XODÓ DOS MARINHO, WALLACH DIZ QUE
SANEOU FINANÇAS DA TV GLOBO
Ex-executivo narra em livro de memórias
as dificuldades dos primórdios da emissora carioca
Americano revela ter convencido dono da TV a comprar a parte da
Time-Life na parceria com os brasileiros
Fabio Victor
DE SÃO PAULO
A duas semanas de completar 88 anos, o americano Joe Wallach esbanja
vitalidade. Finaliza a maioria das frases com uma gostosa gargalhada.
Inteiramente lúcido, estuda história entre jovens
na UCLA (Universidade da Califórnia, em Los Angeles), joga
golfe, viaja o mundo. Agora está uma vez mais no Brasil,
onde lança hoje à noite, no Rio, seu livro de memórias,
"Meu Capítulo na TV Globo" (Topbooks).
Não são memórias quaisquer.
Wallach foi crucial na construção da TV Globo. Se
Walter Clark e Boni arquitetaram o conteúdo e a programação
dos primórdios da emissora, Wallach foi, desde o início,
o executivo das finanças e da administração.
Tornou-se, por isso, amigo íntimo de Roberto Marinho e é
até hoje reverenciado pelos filhos do criador da Globo, que
hoje dirigem a empresa.
Em depoimento na contracapa do livro, Roberto
Irineu Marinho, presidente das Organizações Globo,
agradece ao "amigo e companheiro". Joe Wallach já
havia lutado na Segunda Guerra Mundial – foi ferido na Bélgica
em 1945 – quando chegou ao Brasil em 1965 para ser o representante
da Time-Life na parceria que o grupo americano fizera com a Globo.
Foi o dinheiro da Time-Life que permitiu à
emissora iniciar as atividades naquele ano, o que gerou um levante
nacionalista contra o negócio, até porque as leis
do país vetavam participação estrangeira na
radiofusão.
Capitaneado por Carlos Lacerda e Chateaubriand,
o movimento culminou numa CPI na Câmara dos Deputados em Brasília.

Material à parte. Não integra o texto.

-- ==== Sys2Proof/Laws/Port.lean ====
section
/-! SUPPORT. What completing a command, ending one in flight and settling the fences can change: the Command Port and,
where the packet asks for an event, the event fabric (R91, R95, R100); a line written over is poisoned no more (R27). -/

namespace Sys2Proof.Machine

open Sys2Proof

/-- `n` is `m` but for the Command Port, the event fabric and the poisoned lines. -/
def PortOnly (m n : Mod) : Prop := ∃ p e q, n = { m with port := p, evt := e, poison := q }

theorem PortOnly.refl (m : Mod) : PortOnly m m := ⟨m.port, m.evt, m.poison, rfl⟩

theorem PortOnly.trans {a b c : Mod} (h : PortOnly a b) (k : PortOnly b c) : PortOnly a c := by
  obtain ⟨p, e, q, rfl⟩ := h
  obtain ⟨p', e', q', rfl⟩ := k
  exact ⟨p', e', q', rfl⟩


/-- A part of the module that none of the three is keeps its value. -/
theorem PortOnly.keeps {α : Type} {m n : Mod} (h : PortOnly m n) (part : Mod → α)
    (free : ∀ p e q, part { m with port := p, evt := e, poison := q } = part m) : part n = part m := by
  obtain ⟨p, e, q, rfl⟩ := h
  exact free p e q

theorem portOnly_setRing (m : Mod) (r : Nat) (x : Ring) : PortOnly m (m.setRing r x) := ⟨_, m.evt, m.poison, rfl⟩

/-- Lines written over lose their poison and nothing else changes. -/
theorem portOnly_cleanse (m : Mod) (a n : Nat) : PortOnly m (m.cleanse a n) := ⟨m.port, m.evt, _, rfl⟩

theorem portOnly_putCq (m : Mod) (r : Nat) (bytes : Bytes) : PortOnly m (m.putCq r bytes) := by
  unfold Mod.putCq
  dsimp only
  split
  · exact (portOnly_setRing ..).trans (portOnly_cleanse ..)
  · exact portOnly_setRing ..

theorem portOnly_raise (m : Mod) (src param : Nat) : PortOnly m (m.raise src param) := by
  obtain ⟨e, h⟩ := raiseT_spec m src (BitVec.ofNat 32 param) false
  exact ⟨m.port, e, m.poison, h⟩

theorem portOnly_sendDatagram (m : Mod) (r sender : Nat) (body : Bytes) : PortOnly m (m.sendDatagram r sender body) :=
  ⟨_, m.evt, m.poison, rfl⟩

theorem portOnly_answerService (m : Mod) (r tag : Nat) (bytes : Bytes) (final : Bool) :
    PortOnly m (m.answerService r tag bytes final) := by
  unfold Mod.answerService
  dsimp only
  split
  · exact PortOnly.refl m
  · exact (portOnly_setRing ..).trans (portOnly_sendDatagram ..)

theorem portOnly_notify (m : Mod) (c : Cmd) : PortOnly m (m.notify c) := by
  unfold Mod.notify
  split
  · exact portOnly_raise ..
  · exact PortOnly.refl m

theorem portOnly_complete (m : Mod) (opcode : Nat) (c : Cmd) (status : Nat) (reply : Bytes) (frame : Nat) :
    PortOnly m (m.complete opcode c status reply frame) := by
  unfold Mod.complete
  dsimp only
  refine PortOnly.trans ?_ (portOnly_notify ..)
  split
  · exact (portOnly_putCq ..).trans (portOnly_answerService ..)
  · exact portOnly_putCq ..

theorem portOnly_ended (m : Mod) (opcode : Nat) (c : Cmd) (status : Nat) (reply : Bytes) (frame : Nat) :
    PortOnly m (m.ended opcode c status reply frame) := by
  unfold Mod.ended
  split
  · exact PortOnly.refl m
  · dsimp only
    split
    · exact ⟨_, m.evt, m.poison, rfl⟩
    · exact PortOnly.trans ⟨_, m.evt, m.poison, rfl⟩ (portOnly_complete ..)

theorem portOnly_settleN (n : Nat) (m : Mod) : PortOnly m (Mod.settleN n m) := by
  induction n generalizing m with
  | zero => exact PortOnly.refl m
  | succ k ih =>
    unfold Mod.settleN
    split
    · exact PortOnly.refl m
    · exact (portOnly_ended ..).trans (ih _)

theorem portOnly_settle (m : Mod) : PortOnly m m.settle := by
  unfold Mod.settle
  split
  · exact portOnly_settleN _ m
  · exact PortOnly.refl m

theorem portOnly_finish (m : Mod) (opcode : Nat) (c : Cmd) (status : Nat) (reply : Bytes) (frame : Nat) :
    PortOnly m (m.finish opcode c status reply frame) :=
  (portOnly_ended ..).trans (portOnly_settle _)

theorem portOnly_endRejoin (m : Mod) (st frame : Nat) : PortOnly m (m.endRejoin st frame) := by
  unfold Mod.endRejoin
  generalize m.port.flight.filter (fun f => f.opcode == 0x0311) = l
  induction l generalizing m with
  | nil => exact PortOnly.refl m
  | cons f t ih => exact (portOnly_finish ..).trans (ih _)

Apesar de a CPI e o Conselho Nacional de Telecomunicações
concluírem que o acordo era inconstitucional, dois presidentes
militares (Castelo Branco e Costa e Silva) depois o validaram.
Nas memórias, Wallach defende que a Globo
não foi beneficiada pelo regime militar. O livro deixa claro,
entretanto, que a Time-Life foi bem mais do que uma parceira técnica
e que Wallach, desde o início, teve autonomia para atuar
dentro da emissora – ao contrário da tese dos parceiros
de que os americanos dariam só suporte técnico.
Wallach conta que a Time-Life teve prejuízo
na operação e que ele convenceu Roberto Marinho a
comprar, em 1969, a parte dos americanos.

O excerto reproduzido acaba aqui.